Perimenopause is not a gift, but it is a revelation.


BarcelonaAt the end of July, Salvador Macip, director of the UOC's Health Sciences Studies and professor of molecular medicine at the University of Leicester, wrote an article about his autism diagnosis at the age of 54. Macip explains that most autistic people develop compensation mechanisms to hide their autism, which is known as masking or camouflage: the effort to hide autistic traits and fit into the social norms that the environment dictates as "normal."
I've thought a lot about this concept while reading On all fours, the latest novel by the American writer Miranda July (published by Angle Editorial and translated by Bel Olid). Very polarized things have been said about this book: on the one hand, the New York Times and the New Yorker It was included among the best of 2024 and hailed as "the first great novel about perimenopause" or as "a gift from the gods that just needs to be unwrapped"; on the other hand, I've read people who call it "banal and superficial" and having a "special and at times unbearable" protagonist.
We women are tired of having to hide who we are.
In my opinion, it may not be a gift from the gods, but it can't be said to be a banal or superficial book. On the contrary, I've enjoyed it and recommended it to friends, because there aren't many novels starring women in their forties that talk about desire, masturbation, or perimenopause without taboos. In fact, another fantastic book from Angle Editorial is the volume that collects the three autobiographical books of Deborah Levy, in which she reviews her life from her divorce in her forties to her sixties and reflects on desire and romantic relationships at this stage of life, but where sex or perimenopause are absent.

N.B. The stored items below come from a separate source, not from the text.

/-- Every field after `setReg`. -/
@[simp] theorem State.setReg_fields (s : State) (r : SReg) (v : DWord) :
    (s.setReg r v).mem = s.mem ∧ (s.setReg r v).full = s.full ∧ (s.setReg r v).poison = s.poison ∧
    (s.setReg r v).ctxs = tset s.cur (s.me.setReg r v) s.ctxs ∧ (s.setReg r v).cores = s.cores ∧
    (s.setReg r v).clusters = s.clusters ∧ (s.setReg r v).dies = s.dies ∧ (s.setReg r v).eddyRr = s.eddyRr ∧
    (s.setReg r v).outq = s.outq ∧ (s.setReg r v).views = s.views ∧ (s.setReg r v).ops = s.ops ∧
    (s.setReg r v).applies = s.applies ∧ (s.setReg r v).launches = s.launches ∧
    (s.setReg r v).packets = s.packets ∧ (s.setReg r v).held = s.held ∧ (s.setReg r v).hgNext = s.hgNext ∧
    (s.setReg r v).hgStopped = s.hgStopped ∧ (s.setReg r v).fromQsub = s.fromQsub ∧
    (s.setReg r v).overflow = s.overflow ∧ (s.setReg r v).liveGen = s.liveGen ∧
    (s.setReg r v).expands = s.expands ∧ (s.setReg r v).kickSeq = s.kickSeq ∧
    (s.setReg r v).kickStatus = s.kickStatus ∧ (s.setReg r v).kicks = s.kicks ∧
    (s.setReg r v).svcBusy = s.svcBusy ∧ (s.setReg r v).svcDone = s.svcDone ∧
    (s.setReg r v).svcGo = s.svcGo ∧ (s.setReg r v).svcq = s.svcq ∧ (s.setReg r v).barReads = s.barReads ∧
    (s.setReg r v).posts = s.posts ∧ (s.setReg r v).traces = s.traces ∧ (s.setReg r v).qtbase = s.qtbase ∧
    (s.setReg r v).pdirbase = s.pdirbase ∧ (s.setReg r v).pdircount = s.pdircount ∧
    (s.setReg r v).setUp = s.setUp ∧ (s.setReg r v).invaddr = s.invaddr ∧ (s.setReg r v).invcmd = s.invcmd ∧
    (s.setReg r v).inval = s.inval ∧ (s.setReg r v).aptBase = s.aptBase ∧ (s.setReg r v).aptCtl = s.aptCtl ∧
    (s.setReg r v).mbxBusy = s.mbxBusy ∧ (s.setReg r v).mbxSeq = s.mbxSeq ∧
    (s.setReg r v).mbxRlen = s.mbxRlen ∧ (s.setReg r v).mbxResult = s.mbxResult ∧
    (s.setReg r v).mbxData = s.mbxData ∧ (s.setReg r v).mbxCmd = s.mbxCmd ∧
    (s.setReg r v).mbxMctp = s.mbxMctp ∧ (s.setReg r v).mctp = s.mctp ∧ (s.setReg r v).mctpOut = s.mctpOut ∧
    (s.setReg r v).reclaimState = s.reclaimState ∧ (s.setReg r v).reclaimSeq = s.reclaimSeq ∧
    (s.setReg r v).reclaimMbx = s.reclaimMbx ∧ (s.setReg r v).reclaimStart = s.reclaimStart ∧
    (s.setReg r v).record = s.record ∧ (s.setReg r v).msix = s.msix ∧ (s.setReg r v).msixTab = s.msixTab ∧
    (s.setReg r v).msixPend = s.msixPend ∧ (s.setReg r v).aer = s.aer ∧
    (s.setReg r v).pcieReads = s.pcieReads ∧ (s.setReg r v).ioGot = s.ioGot ∧
    (s.setReg r v).pasidCap = s.pasidCap ∧ (s.setReg r v).pcieOut = s.pcieOut ∧
    (s.setReg r v).bar2Out = s.bar2Out ∧ (s.setReg r v).time = s.time ∧
    (s.setReg r v).timeFrac = s.timeFrac ∧ (s.setReg r v).cycle = s.cycle ∧ (s.setReg r v).trim = s.trim ∧
    (s.setReg r v).fuses = s.fuses ∧ (s.setReg r v).lease = s.lease ∧
    (s.setReg r v).bootImage = s.bootImage ∧ (s.setReg r v).stagedOwner = s.stagedOwner ∧
    (s.setReg r v).staged = s.staged ∧ (s.setReg r v).hand = s.hand ∧
    (s.setReg r v).handSince = s.handSince ∧ (s.setReg r v).holder = s.holder ∧
    (s.setReg r v).current = s.current ∧ (s.setReg r v).policyTcm = s.policyTcm ∧
    (s.setReg r v).policyRegs = s.policyRegs ∧ (s.setReg r v).policyPc = s.policyPc ∧
    (s.setReg r v).policyHalted = s.policyHalted ∧ (s.setReg r v).dbgOut = s.dbgOut ∧
    (s.setReg r v).nonce = s.nonce ∧ (s.setReg r v).features = s.features ∧ (s.setReg r v).power = s.power ∧
    (s.setReg r v).released = s.released ∧ (s.setReg r v).recovery = s.recovery ∧
    (s.setReg r v).stopped = s.stopped ∧ (s.setReg r v).channels = s.channels ∧
    (s.setReg r v).farWin = s.farWin ∧ (s.setReg r v).farReads = s.farReads ∧
    (s.setReg r v).farIn = s.farIn ∧ (s.setReg r v).farOut = s.farOut ∧ (s.setReg r v).xgroups = s.xgroups ∧
    (s.setReg r v).collData = s.collData ∧ (s.setReg r v).aborts = s.aborts ∧
    (s.setReg r v).collTerms = s.collTerms ∧ (s.setReg r v).modnum = s.modnum ∧
    (s.setReg r v).macs = s.macs ∧ (s.setReg r v).ethOut = s.ethOut ∧ (s.setReg r v).badPorts = s.badPorts ∧
    (s.setReg r v).islands = s.islands ∧ (s.setReg r v).fenced = s.fenced ∧
    (s.setReg r v).badUnits = s.badUnits ∧ (s.setReg r v).corrected = s.corrected ∧
    (s.setReg r v).replays = s.replays ∧ (s.setReg r v).ptp = s.ptp ∧ (s.setReg r v).reports = s.reports ∧
    (s.setReg r v).cur = s.cur ∧ (s.setReg r v).agenda = s.agenda ∧ (s.setReg r v).keep = s.keep ∧
    (s.setReg r v).rdKey = s.rdKey ∧ (s.setReg r v).rdAt = s.rdAt ∧ (s.setReg r v).freeCtr = s.freeCtr ∧
    (s.setReg r v).nextId = s.nextId ∧ (s.setReg r v).stamp = s.stamp :=
  ⟨rfl, rfl, rfl, rfl, rfl, rfl, rfl, rfl, rfl, rfl, rfl, rfl, rfl, rfl, rfl, rfl, rfl, rfl, rfl, rfl, rfl,
    rfl, rfl, rfl, rfl, rfl, rfl, rfl, rfl, rfl, rfl, rfl, rfl, rfl, rfl, rfl, rfl, rfl, rfl, rfl, rfl, rfl,
    rfl, rfl, rfl, rfl, rfl, rfl, rfl, rfl, rfl, rfl, rfl, rfl, rfl, rfl, rfl, rfl, rfl, rfl, rfl, rfl, rfl,
    rfl, rfl, rfl, rfl, rfl, rfl, rfl, rfl, rfl, rfl, rfl, rfl, rfl, rfl, rfl, rfl, rfl, rfl, rfl, rfl, rfl,
    rfl, rfl, rfl, rfl, rfl, rfl, rfl, rfl, rfl, rfl, rfl, rfl, rfl, rfl, rfl, rfl, rfl, rfl, rfl, rfl, rfl,
    rfl, rfl, rfl, rfl, rfl, rfl, rfl, rfl, rfl, rfl⟩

Beyond hormonal changes or the infatuation of young men, the central theme that July explores, in a fun and somewhat surreal way, is the need to unmask oneself as a woman. And that's why it resonated so strongly with young women, and not just those of us who have already turned forty: because we're all tired of having to hide who we are to fit into the expectations and roles assigned to us in a patriarchal society.
I've heard middle-aged men talk more about menopause—in a demeaning way—than about when they should start taking Viagra. Maybe On all fours It's not a perfect novel, but it has the virtue of leopard print: it's sexy, but it's also good for older women, it's tidy and casual; an intergenerational cement that binds us together because we all carry the pressure of not being able to fully free ourselves for fear of losing the approval and love of those around us, especially the men who surround us.
Just as Macip speaks of the masking As a survival strategy for neurodivergence, July shows us how women spend half their lives camouflaging themselves. Perimenopause, my friends, isn't a gift from the gods, but it does have one virtue: it strips us bare and makes us lose our masks. And what lies beneath, like the novel's protagonist, we no longer want to hide.